Estimate: £5,000-£7,000

Mark Wallinger

Ghost, 2001, bid here

A chance to nab an otherwise sold-out edition (produced for Wallinger’s Whitechapel Gallery show in 2001): Wallinger’s screenprint was created by producing a black-and-white negative of George Stubbs’s painting Whistlejacket, with the addition of a narwhal’s horn, resulting in an image that reminds me of those 19th century fakery-photos of “fairies”. Wallinger was inspired by X-rays of Old Masters, which he thinks of as akin to spirit photography: “The revelation of the invisible, supernatural life of a painting.”

Estimate: £3,000-£5,000

Bridget Riley

Untitled (Elongated Triangles 2), 1971, bid here

A reminder of the pre-lockdown era, when we were able to wander the Hayward Gallery and bathe in the sea of pulsating colour that was Riley’s superb exhibition.

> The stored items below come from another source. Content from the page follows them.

-- ==== Sys2Proof/Machine/RegMap.lean ====
section
/-!
DEFINITION. The register map (R464, R465 and the register tables): for each register of each block its base,
frames, offset and array, and its fields with their access codes (R12) and clamps (R14).
A field marked `own` is changed by a command of its own row; a register write leaves it to that command.
-/

namespace Sys2Proof.Machine

/-- Part 0 of the register map. -/
def regMap0 : List RegRow := [
  ⟨0x60000, 4, 0x4000, 1, 4, [⟨0, .rw, .any, true, (fun n _ => RFE_CTL.EN n)⟩, ⟨1, .rw, .any, false, (fun n _ => RFE_CTL.TX_EN n)⟩, ⟨2, .rw, .special, false, (fun n _ => RFE_CTL.COVER_EN n)⟩, ⟨3, .rw, .any, false, (fun n _ => RFE_CTL.AUTO_CAL n)⟩, ⟨4, .rw, .any, false, (fun n _ => RFE_CTL.ACK_PIX n)⟩, ⟨8, .rw, .any, false, (fun n _ => RFE_CTL.EB_PIX n)⟩]⟩,
  ⟨0x60004, 4, 0x4000, 1, 4, [⟨0, .ro, .any, false, (fun n _ => RFE_STS.STATE n)⟩, ⟨3, .ro, .any, false, (fun n _ => RFE_STS.LOCKED n)⟩, ⟨4, .ro, .any, false, (fun n _ => RFE_STS.CAL_DUE n)⟩, ⟨5, .ro, .any, false, (fun n _ => RFE_STS.COVERING n)⟩, ⟨6, .ro, .any, false, (fun n _ => RFE_STS.COVERED n)⟩]⟩,
  ⟨0x60008, 4, 0x4000, 1, 4, [⟨0, .rw, .special, true, (fun n _ => RFE_TUNE.CENTRE n)⟩]⟩,
  ⟨0x6000c, 4, 0x4000, 1, 4, [⟨0, .ro, .any, false, (fun n _ => RFE_SYN_STS.LAST_LOCK n)⟩, ⟨16, .ro, .any, false, (fun n _ => RFE_SYN_STS.MOVE_PEND n)⟩]⟩,
  ⟨0x60010, 4, 0x4000, 1, 4, [⟨0, .rw, (.range 2 30), false, (fun n _ => RFE_CAL_CFG.TEMP_THR n)⟩, ⟨8, .rw, .any, false, (fun n _ => RFE_CAL_CFG.AUTO_MASK n)⟩, ⟨16, .rw, (.range 1 255), false, (fun n _ => RFE_CAL_CFG.STARVE_S n)⟩]⟩,
  ⟨0x60014, 4, 0x4000, 1, 4, [⟨0, .wo, .any, true, (fun n _ => RFE_CAL_CMD.STEPS n)⟩, ⟨8, .wo, .any, true, (fun n _ => RFE_CAL_CMD.FORCE n)⟩]⟩,
  ⟨0x60018, 4, 0x4000, 1, 4, [⟨0, .ro, .any, false, (fun n _ => RFE_CAL_STS.DONE n)⟩, ⟨5, .ro, .any, false, (fun n _ => RFE_CAL_STS.RUNNING n)⟩, ⟨8, .ro, .any, false, (fun n _ => RFE_CAL_STS.BUSY n)⟩, ⟨9, .ro, .any, false, (fun n _ => RFE_CAL_STS.PENDING n)⟩, ⟨14, .ro, .any, false, (fun n _ => RFE_CAL_STS.ERR n)⟩]⟩,
  ⟨0x6001c, 4, 0x4000, 1, 4, [⟨0, .ro, .any, false, (fun n _ => RFE_TEMP.NOW n)⟩, ⟨8, .ro, .any, false, (fun n _ => RFE_TEMP.AT_CAL n)⟩]⟩,
  ⟨0x60020, 4, 0x4000, 1, 4, [⟨0, .ro, .any, false, (fun n _ => RFE_CAL_TIME.LAST n)⟩]⟩,
  ⟨0x60024, 4, 0x4000, 1, 4, [⟨0, .ro, .any, false, (fun n _ => RFE_COVER_STS.PHASE n)⟩, ⟨3, .ro, .any, false, (fun n _ => RFE_COVER_STS.ABORTED n)⟩, ⟨16, .ro, .any, false, (fun n _ => RFE_COVER_STS.COUNT n)⟩]⟩,
  ⟨0x60028, 4, 0x4000, 1, 4, [⟨0, .rw, (.range 0 120), false, (fun n _ => RFE_PA_CTL.PA_LEAD n)⟩, ⟨8, .rw, (.range 0 40), false, (fun n _ => RFE_PA_CTL.PA_LAG n)⟩, ⟨16, .rw, .any, false, (fun n _ => RFE_PA_CTL.PA_POL n)⟩, ⟨17, .rw, .any, false, (fun n _ => RFE_PA_CTL.LNA_POL n)⟩, ⟨18, .rw, .any, false, (fun n _ => RFE_PA_CTL.TR_POL n)⟩, ⟨19, .rw, .any, false, (fun n _ => RFE_PA_CTL.EXT_PA n)⟩, ⟨20, .rw, .any, false, (fun n _ => RFE_PA_CTL.EXT_LNA n)⟩]⟩,
  ⟨0x6002c, 4, 0x4000, 1, 4, [⟨0, .rw, .any, false, (fun n _ => RFE_ANT_CTL.ANT_RX n)⟩, ⟨2, .rw, .any, false, (fun n _ => RFE_ANT_CTL.ANT_TX n)⟩, ⟨4, .rw, .any, false, (fun n _ => RFE_ANT_CTL.ANT_IDLE n)⟩]⟩,
  ⟨0x60030, 4, 0x4000, 1, 4, [⟨0, .rw, (.range 6 24), false, (fun n _ => RFE_AGC_CFG.BACKOFF n)⟩, ⟨8, .rw, (.range 1 31), false, (fun n _ => RFE_AGC_CFG.DECAY_MS n)⟩, ⟨16, .rw, .any, false, (fun n _ => RFE_AGC_CFG.FREEZE n)⟩]⟩,
  ⟨0x60034, 4, 0x4000, 1, 4, [⟨0, .ro, .any, false, (fun n _ => RFE_AGC_STS.GAIN n)⟩, ⟨8, .ro, .any, false, (fun n _ => RFE_AGC_STS.PEAK n)⟩, ⟨16, .ro, .any, false, (fun n _ => RFE_AGC_STS.STEPS n)⟩]⟩,
  ⟨0x60038, 4, 0x4000, 1, 4, [⟨0, .rw, .special, false, (fun n _ => RFE_BLANK.MASK n)⟩]⟩,
  ⟨0x6003c, 4, 0x4000, 1, 4, [⟨0, .rw, .any, false, (fun n _ => RFE_RSSI_OFS.OFS n)⟩]⟩,
  ⟨0x60040, 4, 0x4000, 1, 4, [⟨0, .ro, .any, false, (fun n _ => RFE_LBT_STS.LAST_ED n)⟩, ⟨8, .ro, .any, false, (fun n _ => RFE_LBT_STS.LAST_BUSY n)⟩]⟩,
  ⟨0x60044, 4, 0x4000, 1, 4, [⟨0, .w1c, .any, false, (fun n _ => RFE_INT_STS.LOCK_FAIL n)⟩, ⟨1, .w1c, .any, false, (fun n _ => RFE_INT_STS.CAL_DONE n)⟩, ⟨2, .w1c, .any, false, (fun n _ => RFE_INT_STS.CAL_ERR n)⟩, ⟨3, .w1c, .any, false, (fun n _ => RFE_INT_STS.CAL_STARVED n)⟩, ⟨4, .w1c, .any, false, (fun n _ => RFE_INT_STS.DC_NEAR n)⟩, ⟨5, .w1c, .any, false, (fun n _ => RFE_INT_STS.TX_LATE n)⟩]⟩,
  ⟨0x60048, 4, 0x4000, 1, 4, [⟨0, .rw, .any, false, (fun n _ => RFE_INT_EN.LOCK_FAIL n)⟩, ⟨1, .rw, .any, false, (fun n _ => RFE_INT_EN.CAL_DONE n)⟩, ⟨2, .rw, .any, false, (fun n _ => RFE_INT_EN.CAL_ERR n)⟩, ⟨3, .rw, .any, false, (fun n _ => RFE_INT_EN.CAL_STARVED n)⟩, ⟨4, .rw, .any, false, (fun n _ => RFE_INT_EN.DC_NEAR n)⟩, ⟨5, .rw, .any, false, (fun n _ => RFE_INT_EN.TX_LATE n)⟩]⟩,
  ⟨0x6004c, 4, 0x4000, 1, 4, [⟨0, .rw, .special, false, (fun n _ => RFE_PIN_OVR.OVR_EN n)⟩, ⟨1, .rw, .special, false, (fun n _ => RFE_PIN_OVR.PA_EN n)⟩, ⟨2, .rw, .special, false, (fun n _ => RFE_PIN_OVR.LNA_EN n)⟩, ⟨3, .rw, .special, false, (fun n _ => RFE_PIN_OVR.TR n)⟩, ⟨4, .rw, .special, false, (fun n _ => RFE_PIN_OVR.ANT n)⟩]⟩,
  ⟨0x60050, 4, 0x4000, 1, 4, [⟨0, .rw, .any, true, (fun n _ => RFE_TX_TEST.CW_EN n)⟩, ⟨4, .rw, .any, true, (fun n _ => RFE_TX_TEST.PIX n)⟩, ⟨8, .rw, .special, true, (fun n _ => RFE_TX_TEST.OFFSET n)⟩]⟩,
  ⟨0x60054, 4, 0x4000, 1, 4, [⟨0, .rc, .any, true, (fun n _ => RFE_TX_AIR.AIR n)⟩]⟩,
  ⟨0x60058, 4, 0x4000, 1, 4, [⟨0, .ro, .any, false, (fun n _ => RFE_TX_LATE n)⟩]⟩,
  ⟨0x6005c, 4, 0x4000, 1, 4, [⟨0, .ro, .any, false, (fun n _ => RFE_TX_OUTSIDE n)⟩]⟩]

This screenprint is from a series that vibrates right off the paper (Tate owns an edition of Elongated Triangles 5, so you’ll be in good company if you get your hands on this one).

Estimate: £4,000-£6,000

Michael Craig-Martin

Mies van der Rohe Chair, Saarinen Chair, 2019, bid here

The essence of things is what Michael Craig-Martin seeks in his work, and colour is part of seducing the viewer to really look at the objects that make up our world. These sculptural reliefs in polished steel come from a series that pays homage to designers and architects whose vision has shaped what we think of as “modern”. You can’t sit on them, but look at them. Aren’t they beautiful?